**Exercise aim**
Nothing but the lines from the start of the records through the line that contains "def zeroDABK (w" is to be copied, and each is to be copied exactly.

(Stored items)

--- --- ---

def regD (w : Nat) : Fin 32 := Fin.ofNat 32 (fldD w)
def regA (w : Nat) : Fin 32 := Fin.ofNat 32 (fldA w)
def regB (w : Nat) : Fin 32 := Fin.ofNat 32 (fldB w)
def regC (w : Nat) : Fin 32 := Fin.ofNat 32 (fldC w)
def maskK (w : Nat) : MReg := Fin.ofNat 8 (fldK w)
def maskK4 (w : Nat) : MReg := Fin.ofNat 8 (fldK4 w)
def maskD (w : Nat) : MReg := Fin.ofNat 8 (fldD w)
def maskA (w : Nat) : MReg := Fin.ofNat 8 (fldA w)
def maskB (w : Nat) : MReg := Fin.ofNat 8 (fldB w)
def ctrD (w : Nat) : CReg := Fin.ofNat 16 (fldD w)
def imm16 (w : Nat) : BitVec 16 := BitVec.ofNat 16 (fldImm16 w)

/-- Accept `i` if a field requirement holds, else refuse by name. -/
def need (c : Bool) (r : Reject) (i : Instr) : Except Reject Instr := if c then .ok i else .error r

/-- The fields that a word requires to be zero are zero (06 R126, R149). -/
def zeroB (w : Nat) (i : Instr) : Except Reject Instr := need (fldB w == 0) .mustBeZero i
def zeroK (w : Nat) (i : Instr) : Except Reject Instr := need (fldK w == 0) .mustBeZero i
def zeroBK (w : Nat) (i : Instr) : Except Reject Instr := need (fldB w == 0 && fldK w == 0) .mustBeZero i
def zeroDABK (w : Nat) (i : Instr) : Except Reject Instr :=
  need (fldD w == 0 && fldA w == 0 && fldB w == 0 && fldK w == 0) .mustBeZero i
/-- A mask number is in bits 2:0 of its field, and bits 4:3 are zero (06 R126). -/
def isMask (x : Nat) : Bool := x < 8

/-! ## Majors

The compiler numbers constructors that carry fields up to 244, and `Instr` has 343, so the definitions that build an `Instr` are
noncomputable: Lean's kernel evaluates them, the compiler does not. -/

noncomputable section

/-- ALU (06 R132). -/
def decodeAlu (w : Nat) : Except Reject Instr :=
  match fldFn w with
  | 0 => zeroK w (.add (regD w) (regA w) (regB w))
  | 1 => zeroK w (.sub (regD w) (regA w) (regB w))
  | 2 => zeroK w (.and (regD w) (regA w) (regB w))
  | 3 => zeroK w (.or (regD w) (regA w) (regB w))
  | 4 => zeroK w (.xor (regD w) (regA w) (regB w))
  | 5 => zeroK w (.andn (regD w) (regA w) (regB w))
  | 6 => zeroK w (.sll (regD w) (regA w) (regB w))
  | 7 => zeroK w (.srl (regD w) (regA w) (regB w))
  | 8 => zeroK w (.sra (regD w) (regA w) (regB w))
  | 9 => zeroK w (.ror (regD w) (regA w) (regB w))
  | 10 => zeroK w (.slt (regD w) (regA w) (regB w))
  | 11 => zeroK w (.sltu (regD w) (regA w) (regB w))
  | 12 => zeroK w (.min (regD w) (regA w) (regB w))
  | 13 => zeroK w (.max (regD w) (regA w) (regB w))
  | 14 => zeroK w (.minu (regD w) (regA w) (regB w))
  | 15 => zeroK w (.maxu (regD w) (regA w) (regB w))
  | 16 => zeroBK w (.clz (regD w) (regA w))
  | 17 => zeroBK w (.ctz (regD w) (regA w))
  | 18 => zeroBK w (.popc (regD w) (regA w))
  | 19 => zeroBK w (.brev (regD w) (regA w))
  | 20 => zeroBK w (.sextb (regD w) (regA w))
  | 21 => zeroBK w (.sexth (regD w) (regA w))
  | 22 => zeroBK w (.sextw (regD w) (regA w))
  | 23 => zeroBK w (.zextw (regD w) (regA w))
  | _ => .error .undefinedFn

/-- SHI (06 R133). -/
def decodeShi (w : Nat) : Except Reject Instr :=
  let n : Fin 64 := Fin.ofNat 64 (fldImm16 w)
  if fldImm16 w / 64 % 256 == 0 then
    match fldImm16 w / 16384 with
    | 0 => .ok (.slli (regD w) (regA w) n)
    | 1 => .ok (.srli (regD w) (regA w) n)
    | 2 => .ok (.srai (regD w) (regA w) n)
    | _ => .ok (.rori (regD w) (regA w) n)
  else .error .mustBeZero

/-- MULDIV (06 R132). -/
def decodeMuldiv (w : Nat) : Except Reject Instr :=
  match fldFn w with
  | 0 => zeroK w (.mul (regD w) (regA w) (regB w))
  | 1 => zeroK w (.mulh (regD w) (regA w) (regB w))
  | 2 => zeroK w (.mulhu (regD w) (regA w) (regB w))
  | 3 => zeroK w (.mulhsu (regD w) (regA w) (regB w))
  | 4 => zeroK w (.div (regD w) (regA w) (regB w))
  | 5 => zeroK w (.divu (regD w) (regA w) (regB w))
  | 6 => zeroK w (.rem (regD w) (regA w) (regB w))
  | 7 => zeroK w (.remu (regD w) (regA w) (regB w))
  | _ => .error .undefinedFn

/-- FPS (06 R134). -/
def decodeFps (w : Nat) : Except Reject Instr :=
  let fw := FWidth.ofCode (fldFn w / 128)
  match fldFn w % 128 with
  | 0 => (Rm.ofCode (fldK w)).bind fun m => .ok (.fadd fw m (regD w) (regA w) (regB w))
  | 1 => (Rm.ofCode (fldK w)).bind fun m => .ok (.fsub fw m (regD w) (regA w) (regB w))
  | 2 => (Rm.ofCode (fldK w)).bind fun m => .ok (.fmul fw m (regD w) (regA w) (regB w))
  | 3 => (Rm.ofCode (fldK w)).bind fun m => .ok (.fdiv fw m (regD w) (regA w) (regB w))
  | 4 => (Rm.ofCode (fldK w)).bind fun m => zeroB w (.fsqrt fw m (regD w) (regA w))
  | 5 => zeroK w (.fmin fw (regD w) (regA w) (regB w))
  | 6 => zeroK w (.fmax fw (regD w) (regA w) (regB w))
  | 7 => zeroK w (.fcopys fw (regD w) (regA w) (regB w))
  | 8 => zeroK w (.fcopyns fw (regD w) (regA w) (regB w))
  | 9 => zeroK w (.fxors fw (regD w) (regA w) (regB w))
  | 10 => zeroK w (.feq fw (regD w) (regA w) (regB w))
  | 11 => zeroK w (.flt fw (regD w) (regA w) (regB w))
  | 12 => zeroK w (.fle fw (regD w) (regA w) (regB w))
  | 13 => zeroBK w (.fclass fw (regD w) (regA w))
  | 14 => (Rm.ofCode (fldK w)).bind fun m => zeroB w (.fcvtfi fw m (regD w) (regA w))
  | 15 => (Rm.ofCode (fldK w)).bind fun m => zeroB w (.fcvtfu fw m (regD w) (regA w))
  | 16 => (Rm.ofCode (fldK w)).bind fun m => zeroB w (.fcvtif fw m (regD w) (regA w))
  | 17 => (Rm.ofCode (fldK w)).bind fun m => zeroB w (.fcvtuf fw m (regD w) (regA w))
  | 18 => (Rm.ofCode (fldK w)).bind fun m => zeroB w (.fcvtff fw m (regD w) (regA w))
  | _ => .error .undefinedFn

/-- FMAS (06 R134). -/
def decodeFmas (w : Nat) : Except Reject Instr :=
  (Rm.ofCode (fldK4 w)).bind fun m =>
    let fw := FWidth.ofCode (fldFn4 w / 4)
    match fldFn4 w % 4 with
    | 0 => .ok (.fmadd fw m (regD w) (regA w) (regB w) (regC w))
    | 1 => .ok (.fmsub fw m (regD w) (regA w) (regB w) (regC w))
    | 2 => .ok (.fnmadd fw m (regD w) (regA w) (regB w) (regC w))
    | _ => .ok (.fnmsub fw m (regD w) (regA w) (regB w) (regC w))

/-- LDSYNC (06 R135). -/
def decodeLdsync (w : Nat) : Except Reject Instr :=
  (Scope.ofCode (fldK w)).bind fun sc =>
    match fldFn w with
    | 0 => zeroB w (.ldaqW sc (regD w) (regA w))
    | 1 => zeroB w (.ldaqD sc (regD w) (regA w))
    | 2 => zeroB w (.strlW sc (regD w) (regA w))
    | 3 => zeroB w (.strlD sc (regD w) (regA w))
    | _ => .error .undefinedFn

/-- AMO (06 R135). -/
def decodeAmo (w : Nat) : Except Reject Instr :=
  (Scope.ofCode (fldK w)).bind fun sc =>
    let od := Order.ofCode (fldFn w / 64)
    let aw := AWidth.ofCode (fldFn w / 32 % 2)
    match fldFn w % 32 with
    | 0 => .ok (.amoadd sc od aw (regD w) (regA w) (regB w))
    | 1 => .ok (.amoand sc od aw (regD w) (regA w) (regB w))
    | 2 => .ok (.amoor sc od aw (regD w) (regA w) (regB w))
    | 3 => .ok (.amoxor sc od aw (regD w) (regA w) (regB w))
    | 4 => .ok (.amomin sc od aw (regD w) (regA w) (regB w))
    | 5 => .ok (.amomax sc od aw (regD w) (regA w) (regB w))
    | 6 => .ok (.amominu sc od aw (regD w) (regA w) (regB w))
    | 7 => .ok (.amomaxu sc od aw (regD w) (regA w) (regB w))
    | 8 => .ok (.amoswap sc od aw (regD w) (regA w) (regB w))
    | 9 => .ok (.amocas sc od aw (regD w) (regA w) (regB w))
    | 10 => .ok (.amofadd sc od aw (regD w) (regA w) (regB w))
    | _ => .error .undefinedFn

/-- JIND (06 R136). -/
def decodeJind (w : Nat) : Except Reject Instr :=
  match fldFn w with
  | 0 => zeroBK w (.jalr (regD w) (regA w))
  | 1 => need (fldD w == 0 && fldB w == 0 && fldK w == 0) .mustBeZero (.callr (regA w))
  | 2 => zeroDABK w .ret
  | 3 => need (fldD w == 0 && fldB w == 0 && fldK w == 0) .mustBeZero (.jr (regA w))
  | _ => .error .undefinedFn

/-- The barrier index of GBAR, GBARA and GBARW is in B[1:0] (06 R136). -/
def decodeBarrier (w : Nat) (i : Instr) : Except Reject Instr :=
  need (fldD w == 0 && fldA w == 0 && fldB w < 4 && fldK w == 0) .mustBeZero i

/-- SYSU (06 R136). -/
def decodeSysu (w : Nat) : Except Reject Instr :=
  match fldFn w with
  | 0 => (Scope.ofCode (fldK w)).bind fun sc =>
      need (fldD w < 8 && fldA w < 8 && fldB w == 0) .mustBeZero
        (.fence (StreamSet.ofCode (fldD w)) (StreamSet.ofCode (fldA w)) sc)
  | 1 => zeroDABK w .spin
  | 2 => zeroDABK w .leadhold
  | 3 => need (fldD w == 0 && fldA w == 0 && fldK w == 0) .mustBeZero (.svc (regB w))
  | 4 => zeroDABK w .brk
  | 5 => (UReg.ofIndex (32 * fldA w + fldB w)).bind fun r => zeroK w (.rdsr (regD w) r)
  | 6 => (UReg.ofIndex (32 * fldA w + fldB w)).bind fun r => zeroK w (.wrsr r (regD w))
  | 7 => zeroBK w (.fork (regD w) (regA w))
  | 8 => zeroDABK w .join
  | 9 => zeroDABK w .exit
  | 10 => decodeBarrier w (.gbar (Fin.ofNat 4 (fldB w)))
  | 11 => decodeBarrier w (.gbara (Fin.ofNat 4 (fldB w)))
  | 12 => decodeBarrier w (.gbarw (Fin.ofNat 4 (fldB w)))
  | _ => .error .undefinedFn

/-- SYSP (18 R321). -/
def decodeSysp (w : Nat) : Except Reject Instr :=
  match fldFn w with
  | 0 => zeroDABK w .eret
  | 1 => zeroK w (.tlbinv (regD w) (regA w) (regB w))
  | 2 => need (fldD w == 0 && fldK w == 0) .mustBeZero (.cwb (regA w) (regB w))
  | 3 => need (fldD w == 0 && fldK w == 0) .mustBeZero (.cinv (regA w) (regB w))
  | 4 => need (fldD w == 0 && fldB w == 0 && fldK w == 0) .mustBeZero (.ctxsave (regA w))
  | 5 => need (fldD w == 0 && fldB w == 0 && fldK w == 0) .mustBeZero (.ctxload (regA w))
  | 6 => need (fldA w == 0 && fldB w == 0 && fldK w == 0) .mustBeZero (.waitev (regD w))
  | 7 => need (fldD w == 0 && fldK w == 0) .mustBeZero (.hsig (regA w) (regB w))
  | 8 => (PReg.ofIndex (32 * fldA w + fldB w)).bind fun r => zeroK w (.prdsr (regD w) r)
  | 9 => (PReg.ofIndex (32 * fldA w + fldB w)).bind fun r => zeroK w (.pwrsr r (regD w))
  | 10 => zeroDABK w .halt
  | _ => .error .undefinedFn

--- --- ---

**Answer for this exercise**
def regD (w : Nat) : Fin 32 := Fin.ofNat 32 (fldD w)
def regA (w : Nat) : Fin 32 := Fin.ofNat 32 (fldA w)
def regB (w : Nat) : Fin 32 := Fin.ofNat 32 (fldB w)
def regC (w : Nat) : Fin 32 := Fin.ofNat 32 (fldC w)
def maskK (w : Nat) : MReg := Fin.ofNat 8 (fldK w)
def maskK4 (w : Nat) : MReg := Fin.ofNat 8 (fldK4 w)
def maskD (w : Nat) : MReg := Fin.ofNat 8 (fldD w)
def maskA (w : Nat) : MReg := Fin.ofNat 8 (fldA w)
def maskB (w : Nat) : MReg := Fin.ofNat 8 (fldB w)
def ctrD (w : Nat) : CReg := Fin.ofNat 16 (fldD w)
def imm16 (w : Nat) : BitVec 16 := BitVec.ofNat 16 (fldImm16 w)

/-- Accept `i` if a field requirement holds, else refuse by name. -/
def need (c : Bool) (r : Reject) (i : Instr) : Except Reject Instr := if c then .ok i else .error r

/-- The fields that a word requires to be zero are zero (06 R126, R149). -/
def zeroB (w : Nat) (i : Instr) : Except Reject Instr := need (fldB w == 0) .mustBeZero i
def zeroK (w : Nat) (i : Instr) : Except Reject Instr := need (fldK w == 0) .mustBeZero i
def zeroBK (w : Nat) (i : Instr) : Except Reject Instr := need (fldB w == 0 && fldK w == 0) .mustBeZero i
def zeroDABK (w : Nat) (i : Instr) : Except Reject Instr :=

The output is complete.